The Learning-MNL model

In this notebook we use choice-learn implementation of the L-MNL model (from the paper Enhance Discrete Choice Models with Representation Learning) to obtain the same results as presented by the authors.

# Install necessary requirements

# If you run this notebook on Google Colab, or in standalone mode, you need to install the required packages.
# Uncomment the following lines:

# !pip install choice-learn

# If you run the notebook within the GitHub repository, you need to run the following lines, that can skipped otherwise:
import os
import sys

sys.path.append("../../")

import os

os.environ["CUDA_VISIBLE_DEVICES"] = ""

import numpy as np
import pandas as pd

from choice_learn.datasets import load_swissmetro
from choice_learn.data import ChoiceDataset

test_df = pd.read_csv("https://raw.githubusercontent.com/BSifringer/EnhancedDCM/refs/heads/master/ready_example/swissmetro_paper/swissmetro_test.dat", sep="\t")
train_df = pd.read_csv("https://raw.githubusercontent.com/BSifringer/EnhancedDCM/refs/heads/master/ready_example/swissmetro_paper/swissmetro_train.dat", sep="\t")

test_df.head()

train_df.head()

# Preprocessing the dataset

test_df = test_df.loc[test_df.CAR_AV == 1]
test_df = test_df.loc[test_df.SM_AV == 1]
test_df = test_df.loc[test_df.TRAIN_AV == 1]

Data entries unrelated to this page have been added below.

-- ==== Sys2Proof/Tests/Slice0.lean ====
section
/-! SUPPORT. Small checks of the model: the smoke test of WellFormed, words and transactions written out from the spec's
encodings, one or two checks per command with results taken from the manual's rules and worked examples, and for every
statement with hypotheses a concrete state and operands that meet them. -/

open Sys2Proof Sys2Proof.Machine

namespace Sys2Proof.Tests

set_option Elab.async false

/-! ## Small states -/

/-- The part right after reset, with accounting state `a`. -/
def inState (a : AccState) : State := State.reset.setAcc a

/-- The state a command answers; the reset state where it answers none. -/
def after (c : Instr) (s : State) : State :=
  match exec c s with
  | .next t => t
  | .fault _ => State.reset
  | .refused _ => State.reset

/-- A map in force: link 0 LIVE and link 1 TEST with concentrator 9 and 4 points, link 2 OFF; furnace 0 and line 0 enabled;
hold limit 3, threshold 3, FORM in the quarantine mask. -/
def smallMap : PlantMap := { PlantMap.empty with
  global := ⟨3, 3, .const false, ⟨false, true, false, false⟩, false, 100⟩
  links := (PlantMap.empty.links.set 0 ⟨.live, 9, 4⟩).set 1 ⟨.test, 9, 4⟩
  furnaces := PlantMap.empty.furnaces.set 0 ⟨true, 1⟩
  lines := PlantMap.empty.lines.set 0 ⟨true, 0, 200, 1, .const 4 1⟩ }

/-- A state with both maps `m`. -/
def withMap (m : PlantMap) (s : State) : State := { s with plant := ⟨m, m, false⟩ }

/-- A state whose two sets have these statuses and interval numbers. -/
def withSets (a b : SetStatus) (na nb : BitVec 32) (s : State) : State :=
  { s with ctrl := { s.ctrl with
      sets := ⟨[{ SlotSet.free with status := a, interval := na }, { SlotSet.free with status := b, interval := nb }], rfl⟩ } }

/-- RUNNING under the small map with the window of interval 740 open in set 0. -/
def openState : State := withSets .opened .free 740 0 (withMap smallMap (inState .running))

/-- RUNNING under the small map with a computation of interval 7 in set 0 that has finished phase `p`. -/
def stageState (p : Phase) : State :=
  { withSets .computing .free 7 0 (withMap smallMap (inState .running)) with
    engine := { Engine.idle with phase := p }, working := some (.blank 7) }

/-- The same with the interval marked for a period end with cause MARK. -/
def markedState (p : Phase) : State :=
  let s := stageState p
  s.putSet 0 { s.ctrl.sets.get 0 with mark := some .mark }

/-! ## WellFormed: each check refuses an ill-formed term -/

theorem test_wellFormed_refuses_unknown_with_known_byte : wellFormed (.unknown 0x01 ⟨.m, []⟩) = false := by decide

theorem test_wellFormed_takes_unknown_byte : wellFormed (.unknown 0x0C ⟨.m, []⟩) = true := by decide
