-- ==== Sys2Proof/Machine/Dispatch.lean ====
section
/-! DEFINITION. The dispatch: one arm per constructor, each one call of its meaning. `s` has pc at the instruction's
own address; each meaning advances it first (30_encoding.md R90). -/

namespace Sys2Proof.Machine

def exec (i : Instr) (s : State) : Host.Outcome State Fault Refusal :=
  match i with
  | .cls => Sys2Proof.Machine.execCls s
  | .ret => Sys2Proof.Machine.execRet s
  | .jp nnn => Sys2Proof.Machine.execJp nnn s
  | .call nnn => Sys2Proof.Machine.execCall nnn s
  | .seByte x nn => Sys2Proof.Machine.execSeByte x nn s
  | .sneByte x nn => Sys2Proof.Machine.execSneByte x nn s
  | .seReg x y => Sys2Proof.Machine.execSeReg x y s
  | .ldByte x nn => Sys2Proof.Machine.execLdByte x nn s
  | .addByte x nn => Sys2Proof.Machine.execAddByte x nn s
  | .ldReg x y => Sys2Proof.Machine.execLdReg x y s
  | .orReg x y => Sys2Proof.Machine.execOrReg x y s
  | .andReg x y => Sys2Proof.Machine.execAndReg x y s
  | .xorReg x y => Sys2Proof.Machine.execXorReg x y s
  | .addReg x y => Sys2Proof.Machine.execAddReg x y s
  | .subReg x y => Sys2Proof.Machine.execSubReg x y s
  | .shr x y => Sys2Proof.Machine.execShr x y s
  | .subn x y => Sys2Proof.Machine.execSubn x y s
  | .shl x y => Sys2Proof.Machine.execShl x y s
  | .sneReg x y => Sys2Proof.Machine.execSneReg x y s
  | .ldI nnn => Sys2Proof.Machine.execLdI nnn s
  | .jpV0 nnn => Sys2Proof.Machine.execJpV0 nnn s
  | .rnd x nn => Sys2Proof.Machine.execRnd x nn s
  | .drw x y n => Sys2Proof.Machine.execDrw x y n s
  | .skp x => Sys2Proof.Machine.execSkp x s
  | .sknp x => Sys2Proof.Machine.execSknp x s
  | .ldVxDT x => Sys2Proof.Machine.execLdVxDT x s
  | .ldVxK x => Sys2Proof.Machine.execLdVxK x s
  | .ldDTVx x => Sys2Proof.Machine.execLdDTVx x s
  | .ldSTVx x => Sys2Proof.Machine.execLdSTVx x s
  | .addI x => Sys2Proof.Machine.execAddI x s
  | .ldF x => Sys2Proof.Machine.execLdF x s
  | .ldB x => Sys2Proof.Machine.execLdB x s
  | .storeRegs x => Sys2Proof.Machine.execStoreRegs x s
  | .loadRegs x => Sys2Proof.Machine.execLoadRegs x s

end Sys2Proof.Machine
end

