-- ==== Sys2Proof/Laws/Decode.lean ====
section
/-! SUPPORT. Packed words and their fields as numbers (30_encoding.md R81, R83): what each format's word is worth, and
that its fields come back as they went in. -/

namespace Sys2Proof

theorem append_toNat (n m : Nat) (a : BitVec n) (b : BitVec m) : (a ++ b).toNat = a.toNat * 2 ^ m + b.toNat := by
  rw [BitVec.toNat_append, ← Nat.shiftLeft_add_eq_or_of_lt b.isLt, Nat.shiftLeft_eq]

theorem packNNN_toNat (op : Nibble) (nnn : Imm12) : (packNNN op nnn).toNat = op.toNat * 4096 + nnn.toNat :=
  append_toNat 4 12 op nnn

theorem packXNN_toNat (op x : Nibble) (nn : Byte) :
    (packXNN op x nn).toNat = op.toNat * 4096 + x.toNat * 256 + nn.toNat := by
  have h1 := append_toNat 8 8 (op ++ x) nn
  have h2 := append_toNat 4 4 op x
  have h3 : (packXNN op x nn).toNat = ((op ++ x : BitVec 8) ++ nn).toNat := rfl
  rw [h3, h1, h2]
  omega

theorem packXYN_toNat (op x y n : Nibble) :
    (packXYN op x y n).toNat = op.toNat * 4096 + x.toNat * 256 + y.toNat * 16 + n.toNat := by
  have h1 := append_toNat 12 4 (op ++ x ++ y) n
  have h2 := append_toNat 8 4 (op ++ x) y
  have h3 := append_toNat 4 4 op x
  have h4 : (packXYN op x y n).toNat = ((op ++ x ++ y : BitVec 12) ++ n).toNat := rfl
  rw [h4, h1, h2, h3]
  omega

theorem wordOfBytes_toNat (hi lo : Byte) : (wordOfBytes hi lo).toNat = hi.toNat * 256 + lo.toNat :=
  append_toNat 8 8 hi lo

theorem opField_toNat (w : Word) : (opField w).toNat = w.toNat / 4096 := by
  have := w.isLt
  simp [opField, Nat.shiftRight_eq_div_pow]
  omega

theorem xField_toNat (w : Word) : (xField w).toNat = w.toNat / 256 % 16 := by
  simp [xField, Nat.shiftRight_eq_div_pow]

theorem yField_toNat (w : Word) : (yField w).toNat = w.toNat / 16 % 16 := by
  simp [yField, Nat.shiftRight_eq_div_pow]

theorem nField_toNat (w : Word) : (nField w).toNat = w.toNat % 16 := by
  simp [nField]

theorem nnField_toNat (w : Word) : (nnField w).toNat = w.toNat % 256 := by
  simp [nnField]

theorem nnnField_toNat (w : Word) : (nnnField w).toNat = w.toNat % 4096 := by
  simp [nnnField]

theorem highByte_toNat (w : Word) : (highByte w).toNat = w.toNat / 256 := by
  have := w.isLt
  simp [highByte, Nat.shiftRight_eq_div_pow]
  omega

theorem lowByte_toNat (w : Word) : (lowByte w).toNat = w.toNat % 256 := by
  simp [lowByte]

@[simp] theorem opField_packNNN (op : Nibble) (nnn : Imm12) : opField (packNNN op nnn) = op := by
  apply BitVec.eq_of_toNat_eq
  have := op.isLt; have := nnn.isLt
  rw [opField_toNat, packNNN_toNat]; omega

@[simp] theorem nnnField_packNNN (op : Nibble) (nnn : Imm12) : nnnField (packNNN op nnn) = nnn := by
  apply BitVec.eq_of_toNat_eq
  have := op.isLt; have := nnn.isLt
  rw [nnnField_toNat, packNNN_toNat]; omega

@[simp] theorem opField_packXNN (op x : Nibble) (nn : Byte) : opField (packXNN op x nn) = op := by
  apply BitVec.eq_of_toNat_eq
  have := op.isLt; have := x.isLt; have := nn.isLt
  rw [opField_toNat, packXNN_toNat]; omega

@[simp] theorem xField_packXNN (op x : Nibble) (nn : Byte) : xField (packXNN op x nn) = x := by
  apply BitVec.eq_of_toNat_eq
  have := op.isLt; have := x.isLt; have := nn.isLt
  rw [xField_toNat, packXNN_toNat]; omega

@[simp] theorem nnField_packXNN (op x : Nibble) (nn : Byte) : nnField (packXNN op x nn) = nn := by
  apply BitVec.eq_of_toNat_eq
  have := op.isLt; have := x.isLt; have := nn.isLt
  rw [nnField_toNat, packXNN_toNat]; omega

@[simp] theorem opField_packXYN (op x y n : Nibble) : opField (packXYN op x y n) = op := by
  apply BitVec.eq_of_toNat_eq
  have := op.isLt; have := x.isLt; have := y.isLt; have := n.isLt
  rw [opField_toNat, packXYN_toNat]; omega

@[simp] theorem xField_packXYN (op x y n : Nibble) : xField (packXYN op x y n) = x := by
  apply BitVec.eq_of_toNat_eq
  have := op.isLt; have := x.isLt; have := y.isLt; have := n.isLt
  rw [xField_toNat, packXYN_toNat]; omega

@[simp] theorem yField_packXYN (op x y n : Nibble) : yField (packXYN op x y n) = y := by
  apply BitVec.eq_of_toNat_eq
  have := op.isLt; have := x.isLt; have := y.isLt; have := n.isLt
  rw [yField_toNat, packXYN_toNat]; omega

@[simp] theorem nField_packXYN (op x y n : Nibble) : nField (packXYN op x y n) = n := by
  apply BitVec.eq_of_toNat_eq
  have := op.isLt; have := x.isLt; have := y.isLt; have := n.isLt
  rw [nField_toNat, packXYN_toNat]; omega

/-- A word is its leading nibble and nnn (format NNN). -/
theorem packNNN_fields (w : Word) : packNNN (opField w) (nnnField w) = w := by
  apply BitVec.eq_of_toNat_eq
  rw [packNNN_toNat, opField_toNat, nnnField_toNat]; omega

/-- A word is its leading nibble, x and nn (formats XNN, XS). -/
theorem packXNN_fields (w : Word) : packXNN (opField w) (xField w) (nnField w) = w := by
  apply BitVec.eq_of_toNat_eq
  rw [packXNN_toNat, opField_toNat, xField_toNat, nnField_toNat]; omega

/-- A word is its four nibbles (formats XYS, XYN). -/
theorem packXYN_fields (w : Word) : packXYN (opField w) (xField w) (yField w) (nField w) = w := by
  apply BitVec.eq_of_toNat_eq
  rw [packXYN_toNat, opField_toNat, xField_toNat, yField_toNat, nField_toNat]; omega

/-- Masking works nibble by nibble. -/
theorem packXYN_and (a b c d a' b' c' d' : Nibble) :
    packXYN a b c d &&& packXYN a' b' c' d' = packXYN (a &&& a') (b &&& b') (c &&& c') (d &&& d') := by
  have h1 := BitVec.and_append (x₁ := a ++ b ++ c) (x₂ := a' ++ b' ++ c') (y₁ := d) (y₂ := d')
  have h2 := BitVec.and_append (x₁ := a ++ b) (x₂ := a' ++ b') (y₁ := c) (y₂ := c')
  have h3 := BitVec.and_append (x₁ := a) (x₂ := a') (y₁ := b) (y₂ := b')
  rw [h2, h3] at h1
  exact h1

/-- The word of format XNN by its four nibbles. -/
theorem packXNN_eq_packXYN (op x y n : Nibble) (nn : Byte) (h : nn.toNat = y.toNat * 16 + n.toNat) :
    packXNN op x nn = packXYN op x y n := by
  apply BitVec.eq_of_toNat_eq
  rw [packXNN_toNat, packXYN_toNat]; omega

/-- The word of format NNN by its four nibbles. -/
theorem packNNN_eq_packXYN (op x y n : Nibble) (nnn : Imm12)
    (h : nnn.toNat = x.toNat * 256 + y.toNat * 16 + n.toNat) : packNNN op nnn = packXYN op x y n := by
  apply BitVec.eq_of_toNat_eq
  rw [packNNN_toNat, packXYN_toNat]; omega

/-- The bytes of a word, put together again, are the word (R58). -/
@[simp] theorem wordOfBytes_bytes (w : Word) : wordOfBytes (highByte w) (lowByte w) = w := by
  apply BitVec.eq_of_toNat_eq
  rw [wordOfBytes_toNat, highByte_toNat, lowByte_toNat]; omega

end Sys2Proof
end

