-- ==== Sys2Proof/Laws/Input.lean ====
section
/-! SUPPORT. The input latch (R32, R163), the key and access checks as conditions on the state (R166, R55, R56). -/

namespace Sys2Proof.Machine

/-- A key event sets the latch of its own key and no other (R220). -/
theorem State.keyHeld_setKey (s : State) (k j : Nibble) (b : Bool) :
    (s.setKey k b).keyHeld j = if j = k then b else s.keyHeld j := by
  simp [State.keyHeld, State.setKey, Vector.getElem_set, ← BitVec.toNat_inj, eq_comm]

/-- The scan finds the lowest held key (R163). -/
theorem State.lowestKey_of_held (s : State) (k : Nibble) (h : s.keyHeld k = true)
    (hl : ∀ j : Nibble, j.toNat < k.toNat → s.keyHeld j = false) : s.lowestKey = some k.toNat := by
  unfold State.lowestKey
  rw [List.findIdx?_eq_some_iff_getElem]
  have := k.isLt
  refine ⟨by simp; omega, by simpa [State.keyHeld] using h, ?_⟩
  intro j hj
  have := hl (BitVec.ofNat 4 j) (by simp; omega)
  simp [State.keyHeld, Nat.mod_eq_of_lt (show j < 16 by omega)] at this
  simp [this]

/-- The scan finds nothing where no key is held (R163). -/
theorem State.lowestKey_of_none (s : State) (h : ∀ k : Nibble, s.keyHeld k = false) : s.lowestKey = none := by
  unfold State.lowestKey
  rw [List.findIdx?_eq_none_iff]
  intro b hb
  obtain ⟨j, hj, rfl⟩ := List.mem_iff_getElem.mp hb
  simp at hj
  have := h (BitVec.ofNat 4 j)
  simp [State.keyHeld, Nat.mod_eq_of_lt (show j < 16 by omega)] at this
  simp [this]

theorem effAddr_add (s : State) (k : Nat) : effAddr s 0 + k = effAddr s k := by simp [effAddr]

theorem writable_iff (s : State) (k : Nat) : Writable s k ↔ checkWrite (effAddr s k) = none := by
  rw [checkWrite_none_iff, Writable, ← inGlyphTable_iff]; simp

theorem readable_iff (s : State) (k : Nat) : Readable s k ↔ checkRead (effAddr s k) = none := by
  rw [checkRead_none_iff, Readable]

theorem checkRead_some (a : Nat) (f : FaultInfo) (h : checkRead a = some f) :
    4096 ≤ a ∧ f = ⟨.addressOutOfRange, some a⟩ := by
  unfold checkRead at h
  split at h <;> simp_all

/-- A failing write check: the range first, then the glyph table (R56, R205). -/
theorem checkWrite_some (a : Nat) (f : FaultInfo) (h : checkWrite a = some f) :
    (4096 ≤ a ∧ f = ⟨.addressOutOfRange, some a⟩) ∨ ((0x050 ≤ a ∧ a ≤ 0x09F) ∧ f = ⟨.glyphWrite, some a⟩) := by
  unfold checkWrite at h
  split at h
  · split at h
    · rename_i h2
      rw [inGlyphTable_iff] at h2
      simp at h
      exact .inr ⟨h2, h.symm⟩
    · cases h
  · rename_i h1
    simp at h h1
    exact .inl ⟨h1, h.symm⟩

end Sys2Proof.Machine
end

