-- ==== Sys2Proof/Tests/Slice0.lean ====
section
/-! SUPPORT. The model's own tests: decoding words written bit by bit from 30_encoding.md R84, ill-formed words and
memories, one step per instruction with the results of 95_test_vectors.md (each test names its vector), and a witness
for the hypotheses of every statement. -/

namespace Sys2Proof.Tests
open Sys2Proof Sys2Proof.Machine

/-! ### Decoding: op, x, y, n of each word as R84 writes it -/

theorem test_decode_cls : decode 0b0000000011100000 = .ok (.cls) ∧ encode (.cls) = 0b0000000011100000 := by decide
theorem test_decode_ret : decode 0b0000000011101110 = .ok (.ret) ∧ encode (.ret) = 0b0000000011101110 := by decide
theorem test_decode_jp : decode 0b0001001000110100 = .ok (.jp 0x234) ∧ encode (.jp 0x234) = 0b0001001000110100 := by decide
theorem test_decode_call : decode 0b0010111111101101 = .ok (.call 0xFED) ∧ encode (.call 0xFED) = 0b0010111111101101 := by decide
theorem test_decode_seByte : decode 0b0011000100101100 = .ok (.seByte 0x1 0x2C) ∧ encode (.seByte 0x1 0x2C) = 0b0011000100101100 := by decide
theorem test_decode_sneByte : decode 0b0100100110000001 = .ok (.sneByte 0x9 0x81) ∧ encode (.sneByte 0x9 0x81) = 0b0100100110000001 := by decide
theorem test_decode_seReg : decode 0b0101101000110000 = .ok (.seReg 0xA 0x3) ∧ encode (.seReg 0xA 0x3) = 0b0101101000110000 := by decide
theorem test_decode_ldByte : decode 0b0110101000000101 = .ok (.ldByte 0xA 0x05) ∧ encode (.ldByte 0xA 0x05) = 0b0110101000000101 := by decide
theorem test_decode_addByte : decode 0b0111000111111110 = .ok (.addByte 0x1 0xFE) ∧ encode (.addByte 0x1 0xFE) = 0b0111000111111110 := by decide
theorem test_decode_ldReg : decode 0b1000001011010000 = .ok (.ldReg 0x2 0xD) ∧ encode (.ldReg 0x2 0xD) = 0b1000001011010000 := by decide
theorem test_decode_orReg : decode 0b1000001011010001 = .ok (.orReg 0x2 0xD) ∧ encode (.orReg 0x2 0xD) = 0b1000001011010001 := by decide
theorem test_decode_andReg : decode 0b1000001011010010 = .ok (.andReg 0x2 0xD) ∧ encode (.andReg 0x2 0xD) = 0b1000001011010010 := by decide
theorem test_decode_xorReg : decode 0b1000001011010011 = .ok (.xorReg 0x2 0xD) ∧ encode (.xorReg 0x2 0xD) = 0b1000001011010011 := by decide
theorem test_decode_addReg : decode 0b1000001011010100 = .ok (.addReg 0x2 0xD) ∧ encode (.addReg 0x2 0xD) = 0b1000001011010100 := by decide
theorem test_decode_subReg : decode 0b1000001011010101 = .ok (.subReg 0x2 0xD) ∧ encode (.subReg 0x2 0xD) = 0b1000001011010101 := by decide
theorem test_decode_shr : decode 0b1000001011010110 = .ok (.shr 0x2 0xD) ∧ encode (.shr 0x2 0xD) = 0b1000001011010110 := by decide
theorem test_decode_subn : decode 0b1000001011010111 = .ok (.subn 0x2 0xD) ∧ encode (.subn 0x2 0xD) = 0b1000001011010111 := by decide
theorem test_decode_shl : decode 0b1000001011011110 = .ok (.shl 0x2 0xD) ∧ encode (.shl 0x2 0xD) = 0b1000001011011110 := by decide
theorem test_decode_sneReg : decode 0b1001000100100000 = .ok (.sneReg 0x1 0x2) ∧ encode (.sneReg 0x1 0x2) = 0b1001000100100000 := by decide
theorem test_decode_ldI : decode 0b1010000100100011 = .ok (.ldI 0x123) ∧ encode (.ldI 0x123) = 0b1010000100100011 := by decide
theorem test_decode_jpV0 : decode 0b1011001100001111 = .ok (.jpV0 0x30F) ∧ encode (.jpV0 0x30F) = 0b1011001100001111 := by decide
theorem test_decode_rnd : decode 0b1100011100001111 = .ok (.rnd 0x7 0x0F) ∧ encode (.rnd 0x7 0x0F) = 0b1100011100001111 := by decide
theorem test_decode_drw : decode 0b1101000000010101 = .ok (.drw 0x0 0x1 0x5) ∧ encode (.drw 0x0 0x1 0x5) = 0b1101000000010101 := by decide
theorem test_decode_skp : decode 0b1110001110011110 = .ok (.skp 0x3) ∧ encode (.skp 0x3) = 0b1110001110011110 := by decide
theorem test_decode_sknp : decode 0b1110001110100001 = .ok (.sknp 0x3) ∧ encode (.sknp 0x3) = 0b1110001110100001 := by decide
theorem test_decode_ldVxDT : decode 0b1111110000000111 = .ok (.ldVxDT 0xC) ∧ encode (.ldVxDT 0xC) = 0b1111110000000111 := by decide
theorem test_decode_ldVxK : decode 0b1111110000001010 = .ok (.ldVxK 0xC) ∧ encode (.ldVxK 0xC) = 0b1111110000001010 := by decide
theorem test_decode_ldDTVx : decode 0b1111110000010101 = .ok (.ldDTVx 0xC) ∧ encode (.ldDTVx 0xC) = 0b1111110000010101 := by decide
theorem test_decode_ldSTVx : decode 0b1111110000011000 = .ok (.ldSTVx 0xC) ∧ encode (.ldSTVx 0xC) = 0b1111110000011000 := by decide
theorem test_decode_addI : decode 0b1111110000011110 = .ok (.addI 0xC) ∧ encode (.addI 0xC) = 0b1111110000011110 := by decide
theorem test_decode_ldF : decode 0b1111110000101001 = .ok (.ldF 0xC) ∧ encode (.ldF 0xC) = 0b1111110000101001 := by decide
theorem test_decode_ldB : decode 0b1111110000110011 = .ok (.ldB 0xC) ∧ encode (.ldB 0xC) = 0b1111110000110011 := by decide
theorem test_decode_storeRegs : decode 0b1111110001010101 = .ok (.storeRegs 0xC) ∧ encode (.storeRegs 0xC) = 0b1111110001010101 := by decide
theorem test_decode_loadRegs : decode 0b1111110001100101 = .ok (.loadRegs 0xC) ∧ encode (.loadRegs 0xC) = 0b1111110001100101 := by decide
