-- ==== Sys2Proof/Machine/Parse.lean ====
section
/-! DEFINITION. PARSE: the frame split and the message-type dispatcher (`43_parse_dispatch.md`). -/

namespace Sys2Proof.Machine

/-- UnsupportedType(t), R131 and R208: the MacPayload is not examined. -/
def State.unsupported (s : State) (t : BitVec 4) : State := s.raise { kind := .unsupportedType, sub := t }

/-- UNSUPPORTED_TYPE_6, the dispatch of type code 6 (R131). -/
def execUnsupportedType6 (_low : BitVec 5) (s : State) : Host.Outcome State Fault Refusal := .next (s.unsupported 6)

/-- UNSUPPORTED_TYPE_7, the dispatch of type code 7 (R131). -/
def execUnsupportedType7 (_low : BitVec 5) (s : State) : Host.Outcome State Fault Refusal := .next (s.unsupported 7)

/-- The eight-way branch of R125 and R130 on the type code of the MHdr byte. -/
def State.dispatch (s : State) (mhdr : Byte) : State :=
  match (mtypeOf mhdr).toNat with
  | 0 => s.joinRequestBranch mhdr
  | 1 => s.joinAcceptBranch mhdr
  | 2 => s.dataBranch mhdr .unconfirmedDataUp .uplink
  | 3 => s.dataBranch mhdr .unconfirmedDataDown .downlink
  | 4 => s.dataBranch mhdr .confirmedDataUp .uplink
  | 5 => s.dataBranch mhdr .confirmedDataDown .downlink
  | 6 => s.unsupported 6
  | _ => s.unsupported 7

/-- What PARSE does to the state, R125: INVALIDATE(), then Overflow (R126), then the length check (R127), then the
dispatch on FB[0] (R128 to R131). -/
def State.parse (s : State) : State :=
  let s0 := s.invalidate
  if s.ovf then
    s0.raise { kind := .overflow, sub := 0 }
  else if s.len.toNat < 5 then
    s0.raise { kind := .truncatedFrame, sub := 1 }
  else
    s0.dispatch (s.fb.read 0)

/-- PARSE, R125. -/
def execParse (_ignored : Byte) (s : State) : Host.Outcome State Fault Refusal := .next s.parse

end Sys2Proof.Machine
end

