-- ==== Sys2Proof/Machine/HostPort.lean ====
section
/-! DEFINITION. The host's register read port and reset (`10_state.md` R24, `70_reset_and_hazards.md` R235). -/

namespace Sys2Proof.Machine

/-- What a register read finds: a value, or the unspecified byte of R24. -/
inductive PortValue where
  | value (v : BitVec 64)
  | unspecified
  deriving DecidableEq, Repr

/-- A scalar register's unsigned value. -/
def PortValue.scalar (n : Nat) : PortValue := .value (BitVec.ofNat 64 n)

/-- A byte-array register's element, 0x00 beyond the size. -/
def PortValue.element (bs : List Byte) (idx : Nat) : PortValue := .scalar (bs.getD idx 0).toNat

/-- A 1-bit register. -/
def PortValue.flag (f : Bool) : PortValue := .scalar f.toNat

/-- A byte of FB or OB: unspecified at and above the valid length. -/
def PortValue.buffer (m : Memory) (valid idx : Nat) : PortValue :=
  if idx < valid then .scalar (m.read idx).toNat else .unspecified

/-- The register map of R24. Numbers 0x21 to 0x3F are unassigned and read 0. -/
def State.port (s : State) (no : BitVec 6) (idx : Nat) : PortValue :=
  match no.toNat with
  | 0x00 => .scalar s.status.toNat
  | 0x01 => .scalar s.errReg.toNat
  | 0x02 => .scalar s.len.toNat
  | 0x03 => .scalar s.variant.tag.toNat
  | 0x04 => .scalar s.results.mhdr.toNat
  | 0x05 => .scalar s.results.mtype.toNat
  | 0x06 => .scalar s.results.maclen.toNat
  | 0x07 => .element s.results.mic.toList idx
  | 0x08 => .scalar s.results.dir.toByte.toNat
  | 0x09 => .scalar s.results.devaddr.toNat
  | 0x0A => .scalar s.results.fctrl.toNat
  | 0x0B => .scalar s.results.fcflags.toNat
  | 0x0C => .scalar s.results.foptslen.toNat
  | 0x0D => .scalar s.results.fcnt.toNat
  | 0x0E => .element s.results.fopts.toList idx
  | 0x0F => .scalar s.results.fhdrlen.toNat
  | 0x10 => .flag s.results.fportp
  | 0x11 => .scalar s.results.fport.toNat
  | 0x12 => .scalar s.results.frmoff.toNat
  | 0x13 => .scalar s.results.frmlen.toNat
  | 0x14 => .scalar s.results.appeui.toNat
  | 0x15 => .scalar s.results.deveui.toNat
  | 0x16 => .element s.results.devnonce.toList idx
  | 0x17 => .element s.results.appnonce.toList idx
  | 0x18 => .element s.results.netid.toList idx
  | 0x19 => .scalar s.results.dlsettings.toNat
  | 0x1A => .scalar s.results.rxdelay.toNat
  | 0x1B => .flag s.results.cflistp
  | 0x1C => .element s.results.cflist.toList idx
  | 0x1D => .element s.cmic.toList idx
  | 0x1E => .scalar s.olen.toNat
  | 0x1F => .buffer s.ob s.olen.toNat idx
  | 0x20 => .buffer s.fb s.len.toNat idx
  | _ => .scalar 0

/-- The host's read: the answer goes to the model's rdData and changes nothing of the block (R24, R49). The unspecified
byte is a free value, a new draw each time (log 6). -/
def State.readPort (s : State) (no : BitVec 6) (idx : Nat) : State :=
  match s.port no idx with
  | .value v => { s with rdData := v }
  | .unspecified => { s with rdData := (Config.freeByte s.draws).setWidth 64, draws := s.draws + 1 }

/-- Reset, at any time (R235, R236): every piece of the block's state takes its reset value and an outstanding request is
abandoned. The parameter and the model's own fields stay (log 8). -/
def State.applyReset (s : State) : State :=
  { State.reset with config := s.config, moves := s.moves, draws := s.draws, rdData := s.rdData }

end Sys2Proof.Machine
end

train_df = train_df.loc[train_df.CAR_AV == 1]
train_df = train_df.loc[train_df.SM_AV == 1]
train_df = train_df.loc[train_df.TRAIN_AV == 1]

# Normalizing values by 100
train_df[["TRAIN_TT", "SM_TT", "CAR_TT"]] = (
    train_df[["TRAIN_TT", "SM_TT", "CAR_TT"]] / 100.0
)

train_df[["TRAIN_HE", "SM_HE"]] = (
    train_df[["TRAIN_HE", "SM_HE"]] / 100.0
)

train_df["train_free_ticket"] = train_df.apply(
    lambda row: (row["GA"] == 1).astype(int), axis=1
)
train_df["sm_free_ticket"] = train_df.apply(
    lambda row: (row["GA"] == 1).astype(int), axis=1
)

train_df["TRAIN_travel_cost"] = train_df.apply(
    lambda row: (row["TRAIN_CO"] * (1 - row["train_free_ticket"])) / 100, axis=1
)
train_df["SM_travel_cost"] = train_df.apply(
    lambda row: (row["SM_CO"] * (1 - row["sm_free_ticket"])) / 100, axis=1
)
train_df["CAR_travel_cost"] = train_df.apply(lambda row: row["CAR_CO"] / 100, axis=1)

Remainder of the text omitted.